**Exercise:** Where the records below reach the line containing "valid : Bool := false", start transcribing, and end with the line containing "ipv4 : BitVec 128 := 0", exactly and with nothing else added.
[[ Given records open ]]
/-- What a flit carries, to this module or from it (Table 14-2): nothing; a signal for a counter of a unit, or SCSET's value for it
(`fan` where it goes to every core beneath the unit) (R199, R204); a write or a read of a peer through a PEER leaf in a context,
its answer, or the failure of either on the peer, with the `tag` of the access (R307); that the participants of a module have joined
a collective, with what they agree on and the elements their destinations name, or that they disagree (R221, R228); words and chunks of a collective, and the bits of CBCS and CA2A
from one participant's position to another's (R224 to R228); the master's new epoch of a span context, and a member's request to move it (R306);
that a span context is QUEUED, or no longer (R305); the end of a module's shares of a span job, with the failure it reached, and a failure or cancellation that stops the job,
with the module it lies on (R173, R309); the state of a module (Table 1-10); or n payload bytes whose effect has a row of its own. -/
inductive FlitLoad where
  | idle
  | signal (unit : BitVec 32) (ctx : CtxId) (ctr : BitVec 6) (inc : BitVec 16) (epoch : BitVec 4) (fan : Bool)
  | scset (unit : BitVec 32) (ctx : CtxId) (ctr : BitVec 6) (v : BitVec 16) (fan : Bool)
  | write (ctx : CtxId) (epoch : BitVec 4) (va : BitVec 48) (bytes : List (BitVec 8)) (tag : BitVec 16)
  | read (ctx : CtxId) (va : BitVec 48) (n : Nat) (tag : BitVec 16)
  | data (tag : BitVec 16) (bytes : List (BitVec 8))
  | fault (tag : BitVec 16) (d0 d1 d3 : BitVec 64)
  | joined (ctx : CtxId) (unit : BitVec 32) (k : Nat) (key wants : List Nat)
  | differ (ctx : CtxId) (unit : BitVec 32) (k : Nat)
  | tlw (ctx : CtxId) (unit : BitVec 32) (k : Nat) (bytes : List (BitVec 8))
  | chunk (ctx : CtxId) (unit : BitVec 32) (k : Nat) (bytes : List (BitVec 8)) (last : Bool)
  | part (ctx : CtxId) (unit : BitVec 32) (k source dest : Nat) (bytes : List (BitVec 8))
  | epoch (ctx : CtxId) (epoch : BitVec 4) (forced : Bool)
  | moveAsk (ctx : CtxId) (forced : Bool)
  | queued (ctx : CtxId) (on : Bool)
  | shareEnd (job : Nat) (status cause : BitVec 8) (esn : Nat) (flagged : Bool)
  | stop (job : Nat) (status cause : BitVec 8) (esn : Nat) (origin : BitVec 4)
  | state (m : ModN) (st : BitVec 4)
  | other (n : Nat)
  deriving DecidableEq, Repr, Inhabited

/-- The sensors of Table 15-10 and MEM_CHSTAT: a die's hottest junction, a stack's report, the inlet in °C, the
flow in 0.1 L/min. -/
inductive Sensor where
  | junction (die : Fin 4)
  | stack (st : Fin 20)
  | inlet
  | flow
  deriving DecidableEq, Repr, Inhabited

/-- A management account (R385): name, the two public keys (as numbers) and the role mask of Table 19-2. -/
structure Account where
  /-- name, up to 32 bytes (R385). -/
  name : String := ""
  /-- Ed25519 public key (R385). -/
  ed : BitVec 256 := 0
  /-- ML-DSA-65 public key, 1,952 bytes, as a number (R385). -/
  mldsa : Nat := 0
  /-- role mask, Table 19-2. -/
  roles : BitVec 6 := 0
  deriving DecidableEq, Repr, Inhabited

/-- A configuration image (Table 20-2). -/
structure CfgImage where
  /-- MAGIC, VERSION, CHECK and every range hold (R404). -/
  valid : Bool := false
  /-- GENERATION (R404). -/
  gen : Nat := 0
  /-- SPAN_ID (R302/R404). -/
  spanId : BitVec 32 := 0
  /-- IMAGE: modules of the span (R302/R404). -/
  members : BitVec 16 := 0
  /-- INDEX (R302/R404). -/
  index : BitVec 4 := 0
  /-- MASTER (R302/R404). -/
  master : BitVec 4 := 0
  /-- SPARE_FOR (R298/R404). -/
  spareFor : BitVec 4 := 0
  /-- CAP (R404). -/
  cap : Nat := 2600
  /-- MODE.FIXED (R404). -/
  fixed : Bool := false
  /-- MEMORY.INTERLEAVE (R404). -/
  interleave : Bool := false
  /-- MEMORY.PATTERN (R404). -/
  pattern : Bool := false
  /-- CHECKF (R404). -/
  checkf : BitVec 3 := 0
  /-- NET: DHCPv4, SLAAC (R404). -/
  net : BitVec 2 := 3
  /-- IPV4, IPV4_PLEN and IPV4_GW (bytes 32-43) (R404). -/
  ipv4 : BitVec 128 := 0
  /-- IPV6 and IPV6_PLEN (bytes 44-60) (R404). -/
  ipv6 : BitVec 136 := 0
  /-- BANKS (R404). -/
  banks : BitVec 4 := 0
  /-- POLICY.EARLY (R404). -/
  early : Bool := true
  /-- POLICY.NODEBUG (R404). -/
  nodebug : Bool := false
  /-- the cullet list (R404). -/
  cull : List Nat := []
  deriving DecidableEq, Repr, Inhabited

/-- The words of a 64-byte line or record, doubleword 0 first. -/
abbrev Line := List (BitVec 64)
[[ Given records closed ]]
**Solved problem:**
  valid : Bool := false
  /-- GENERATION (R404). -/
  gen : Nat := 0
  /-- SPAN_ID (R302/R404). -/
  spanId : BitVec 32 := 0
  /-- IMAGE: modules of the span (R302/R404). -/
  members : BitVec 16 := 0
  /-- INDEX (R302/R404). -/
  index : BitVec 4 := 0
  /-- MASTER (R302/R404). -/
  master : BitVec 4 := 0
  /-- SPARE_FOR (R298/R404). -/
  spareFor : BitVec 4 := 0
  /-- CAP (R404). -/
  cap : Nat := 2600
  /-- MODE.FIXED (R404). -/
  fixed : Bool := false
  /-- MEMORY.INTERLEAVE (R404). -/
  interleave : Bool := false
  /-- MEMORY.PATTERN (R404). -/
  pattern : Bool := false
  /-- CHECKF (R404). -/
  checkf : BitVec 3 := 0
  /-- NET: DHCPv4, SLAAC (R404). -/
  net : BitVec 2 := 3
  /-- IPV4, IPV4_PLEN and IPV4_GW (bytes 32-43) (R404). -/
  ipv4 : BitVec 128 := 0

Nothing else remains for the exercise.